# Wild camping



## ballymoss (Jan 30, 2008)

Is there a list of overnight stops that you can use that are not proper campsites


----------



## DABurleigh (May 9, 2005)

Yes.

Perhaps if you give a little more context, the answers may get more helpful.

I presume, for starters, that you are unsatisfied with the MHF database.
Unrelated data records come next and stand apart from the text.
-- ==== Sys2Proof/Machine/Csr.lean ====
section
/-! DEFINITION. The state registers (R23 to R32, R105, R215, R336 to R338): SRD, SWR, SRDP, SWRP and
SHAPE. -/

namespace Sys2Proof.Machine

/-! ### User state registers (R23 to R32) -/

/-- sr.status (R27). -/
def State.status (s : State) : Word :=
  let t := s.me
  let c := s.issue.core
  BitVec.ofNat 64 (s.modNo.toNat * 2 ^ 19 + dieOf (clusterOf c) * 2 ^ 17 + clusterOf c % 24 * 2 ^ 12 +
    c % 24 * 2 ^ 7 + s.issue.slot * 4 + b1 t.pmode * 2 + b1 t.priv)

/-- User register n as SRD reads it; none for a number not assigned (R23). -/
def State.userReg (s : State) (n : Nat) : Option Word :=
  let t := s.me
  match n with
  | 0x00 => some ((t.pred ||| 1).setWidth 64)
  | 0x01 => some s.status
  | 0x02 => some (BitVec.ofNat 64 (s.issuedAt - s.myCore.resetAt))
  | 0x03 => some (BitVec.ofNat 64 (s.issuedAt / 4))
  | 0x04 => some t.seed
  | 0x05 => some t.rctr
  | 0x06 => some t.shape
  | 0x07 => some s.myCore.slotsize
  | 0x08 => some t.snap
  | 0x09 => some t.tx
  | 0x0A => some t.task
  | _ => none

/-- Bits of an element of format code f. -/
def codeBits (f : Nat) : Nat :=
  if f = 0 ∨ f = 4 then 8
  else if f = 1 ∨ f = 5 then 16
  else if f = 2 ∨ f = 6 then 32
  else if f = 3 ∨ f = 7 ∨ f = 8 then 64
  else if f = 9 then 32
  else if f = 10 ∨ f = 11 then 16
  else if f = 12 ∨ f = 13 then 8
  else 4

/-- The fields of a shape word (R30). -/
def shapeRows (w : Word) : Nat := bits w 4 0 + 1
def shapeCols (w : Word) : Nat := bits w 15 8 + 1
def shapeCode (w : Word) : Nat := bits w 23 20

/-- The tests of R30. -/
def shapeOk (w : Word) : Bool :=
  decide (w.toNat < 2 ^ 24) && decide (bits w 19 16 = 0) && decide (bits w 7 5 = 0) &&
    decide (shapeCode w ≠ 15) &&
    decide (shapeRows w * shapeCols w * codeBits (shapeCode w) ≤ 8192)

def execSrd (g : Guard) (d : Reg) (n : BitVec 8) (s : State) : Out :=
  run (.srd g d n) g s fun s =>
    match s.userReg n.toNat with
    | some v => s.result d v false
    | none => .illegal s

/-- SWR (R23 to R25, R30, R31). -/
def execSwr (g : Guard) (n : BitVec 8) (a : Reg) (s : State) : Out :=
  run (.swr g n a) g s fun s =>
    consume s [a] fun s =>
    let v := s.gv a
    let t := s.me
    match n.toNat with
    | 0x00 =>
      if v.toNat < 2 ^ 16 then .done (s.setMe { t with pred := v.setWidth 16 ||| 1 })
      else .operand s v
    | 0x04 => .done (s.setMe { t with seed := v })
    | 0x05 => .done (s.setMe { t with rctr := v })
    | 0x06 => if shapeOk v then .done (s.setMe { t with shape := v }) else .operand s v
    | 0x07 =>
      if v.toNat ≤ 5 then
        let c := s.myCore
        let tags := c.tags.filter fun x => !tagValid x.2
        .done (s.setMyCore { c with slotsize := v, tags := tags })
      else .operand s v
    | _ => .illegal s

/-- SHAPE (R120). -/
def execShape (g : Guard) (fmt : BitVec 4) (cols1 : BitVec 8) (rows1 : BitVec 5) (s : State) : Out :=
  run (.shape g fmt cols1 rows1) g s fun s =>
    let v : Word := BitVec.ofNat 64 (fmt.toNat * 2 ^ 20 + cols1.toNat * 2 ^ 8 + rows1.toNat)
    if shapeOk v then .done (s.setMe { s.me with shape := v }) else .operand s v

/-! ### Supervisor state registers (R215, R336, R338) -/

/-- sr.slots (R131, R336). -/
def Core.slots (c : Core) : Word :=
  BitVec.ofNat 64 ((List.range 32).foldl (fun m k =>
    let t := SMap.get c.strands {} k
    let x := match t.st with
      | .free => 0
      | .ready => 1
      | .waiting => 2
      | .halted => 3
    m + x * 2 ^ (2 * k)) 0)

/-- Supervisor register n as SRDP reads it. -/
def State.superReg (s : State) (n : Nat) : Option Word :=
  let t := s.me
  let c := s.myCore
  let k := s.cluster s.myCluster
  match n with
  | 0x00 => some t.epc
  | 0x01 => some t.cause
  | 0x02 => some t.tval
  | 0x03 => some t.estat
  | 0x04 => some t.kscr
  | 0x10 => some c.tvec
  | 0x11 => some c.xroot
  | 0x12 => some c.readCctl
  | 0x13 => some (s.ipendOf c)
  | 0x14 => some c.tcmp
  | 0x15 => some c.loomblk
  | 0x16 => some c.scrblk
  | 0x17 => some c.dqring
  | 0x18 => some c.arring
  | 0x19 => some c.slots
  | 0x20 => some k.parkbase
  | 0x21 => some k.futbase
  | 0x22 => some k.reeveblk
  | _ => none

def execSrdp (g : Guard) (d : Reg) (n : BitVec 8) (s : State) : Out :=
  run (.srdp g d n) g s fun s =>
    match s.superReg n.toNat with
    | some v => s.result d v false
    | none => .illegal s

/-- Bits hi to lo of a value that are nonzero are reserved. -/
def clearBits (v : Word) (hi lo : Nat) : Bool := decide (bits v hi lo = 0)

/-- A ring register's value (R336). -/
def ringOk (v : Word) : Bool :=
  clearBits v 63 56 && clearBits v 7 5 &&
    (decide (bits v 4 0 = 0) || (decide (8 ≤ bits v 4 0) && decide (bits v 4 0 ≤ 16)))

/-- A block register's value. -/
def blockOk (v : Word) : Bool := clearBits v 63 56 && clearBits v 8 0

/-- A park or future base's value. -/
def baseOk (v : Word) : Bool := clearBits v 63 56 && clearBits v 11 0

/-- sr.cctl's value: lpause 3 is invalid. -/
def cctlOk (v : Word) : Bool :=
  clearBits v 63 16 && clearBits v 7 6 && decide (bits v 3 2 ≠ 3)

/-- sr.cctl written: its read-only bits stay, and pauses no longer asked for end (R336, R348). -/
def State.writeCctl (s : State) (core : Nat) (v : Word) : State :=
  let c := s.core core
  let w := (v &&& 0xFF1D) ||| (c.cctl &&& 0x20)
  (s.setCore core ({ c with cctl := w }.unpause)).scrUnpause core

/-- sr.ipend written: bits that clear by writing 1 (R336). -/
def Core.clearIpend (c : Core) (v : Word) : Core := { c with ipend := c.ipend &&& ~~~(v &&& 0x1D) }

/-- What may keep sr.loomblk or sr.scrblk from being rewritten (R348). -/
def State.loomBusy (s : State) : Bool :=
  let c := s.myCore
  !(s.loomQueue (blockKey c.loomblk)).cmds.isEmpty && !c.lpaused

def State.scrBusy (s : State) : Bool :=
  let c := s.myCore
  !(s.scrQueue (blockKey c.scrblk)).cmds.isEmpty && !c.cctl.getLsbD 5

/-- The writes of SWRP: none when refused with the operand trap (R336, R338, R348). One that sets a block leaves
its head and tail as memory holds them (log 40). -/
def State.writeSuper (s : State) (n : Nat) (v : Word) : Option State :=
  let t := s.me
  let c := s.myCore
  let cl := s.myCluster
  let k := s.cluster cl
  let ok := fun (b : Bool) (x : State) => if b then some x else none
  match n with
  | 0x00 => some (s.setMe { t with epc := v })
  | 0x01 => ok (clearBits v 63 32 && clearBits v 15 5) (s.setMe { t with cause := v })
  | 0x02 => some (s.setMe { t with tval := v })
  | 0x03 => ok (clearBits v 63 8)
      (s.setMe { t with estat := (v &&& 0x93) ||| (t.estat &&& 0x6C) })
  | 0x04 => some (s.setMe { t with kscr := v })
  | 0x10 => ok (clearBits v 63 56 && clearBits v 0 0) (s.setMyCore { c with tvec := v })
  | 0x11 => ok (clearBits v 50 36) (s.setMyCore { c with xroot := v })
  | 0x12 => ok (cctlOk v) (s.writeCctl s.issue.core v)
  | 0x13 => ok (clearBits v 63 5) (s.setMyCore (c.clearIpend v))
  | 0x14 => some (s.setMyCore { c with tcmp := v })
  | 0x15 => ok (blockOk v && !s.loomBusy) (s.setMyCore { c with loomblk := v })
  | 0x16 => ok (blockOk v && !s.scrBusy) (s.setMyCore { c with scrblk := v })
  | 0x17 => ok (ringOk v && c.dqFill == 0) (s.setMyCore { c with dqring := v })
  | 0x18 => ok (ringOk v && c.arFill == 0) (s.setMyCore { c with arring := v, arHead := 0 })
  | 0x19 => some s
  | 0x20 => ok (baseOk v && k.parked.isEmpty) (s.setCluster cl { k with parkbase := v })
  | 0x21 =>
    let s := s.flushTable cl
    ok (baseOk v) (s.setCluster cl { s.cluster cl with futbase := v })
  | 0x22 => ok (blockOk v) (s.setCluster cl { k with reeveblk := v })
  | _ => none

def execSwrp (g : Guard) (n : BitVec 8) (a : Reg) (s : State) : Out :=
  run (.swrp g n a) g s fun s =>
    consume s [a] fun s =>
    match s.writeSuper n.toNat (s.gv a) with
    | some s => .done s
    | none => if (s.superReg n.toNat).isSome then .operand s (s.gv a) else .illegal s

end Sys2Proof.Machine
end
France wins on the most information being available. This may, or may not, be relevant to you.

Dave
PS Would a MOD please move this from the Internet Access forum.


----------



## Motorhomersimpson (May 9, 2005)

ballymoss said:


> Is there a list of overnight stops that you can use that are not proper campsites


Hi ballymoss,

there are plenty of wildcamping sites listed in the MHF database, >>>Click Here For More Info<<< Once there, you simply need to click on 'Filter By Campsite Type' and choose Wildcamping 

MHS...Rob


----------



## ballymoss (Jan 30, 2008)

*wild camping*

MHF has a very good database for camp sites and wild camping i was talking to someone this week-end and they said that there was a list of Motorway services and wild camping places in the uk so i though i would ask the question


----------



## Don_Madge (May 1, 2005)

*Re: wild camping*



ballymoss said:



> MHF has a very good database for camp sites and wild camping i was talking to someone this week-end and they said that there was a list of Motorway services and wild camping places in the uk so i though i would ask the question


Hi,

You will find a few spots HERE I've never used the site so I don't know how accurate the info is.

Don


----------



## DABurleigh (May 9, 2005)

OK, so you already knew of the MHF database, but want more or perhaps just the MHF wildcamping spots listed? Perhaps, perhaps not. And implicitly for the UK only, as you didn't pick up on my France comment.

http://www.wildcamping.co.uk/
http://www.motorhomeparking.co.uk/
http://www.motorwayservices.info/list.php?by=road
http://motorwayservicesonline.co.uk/services/

Dave


----------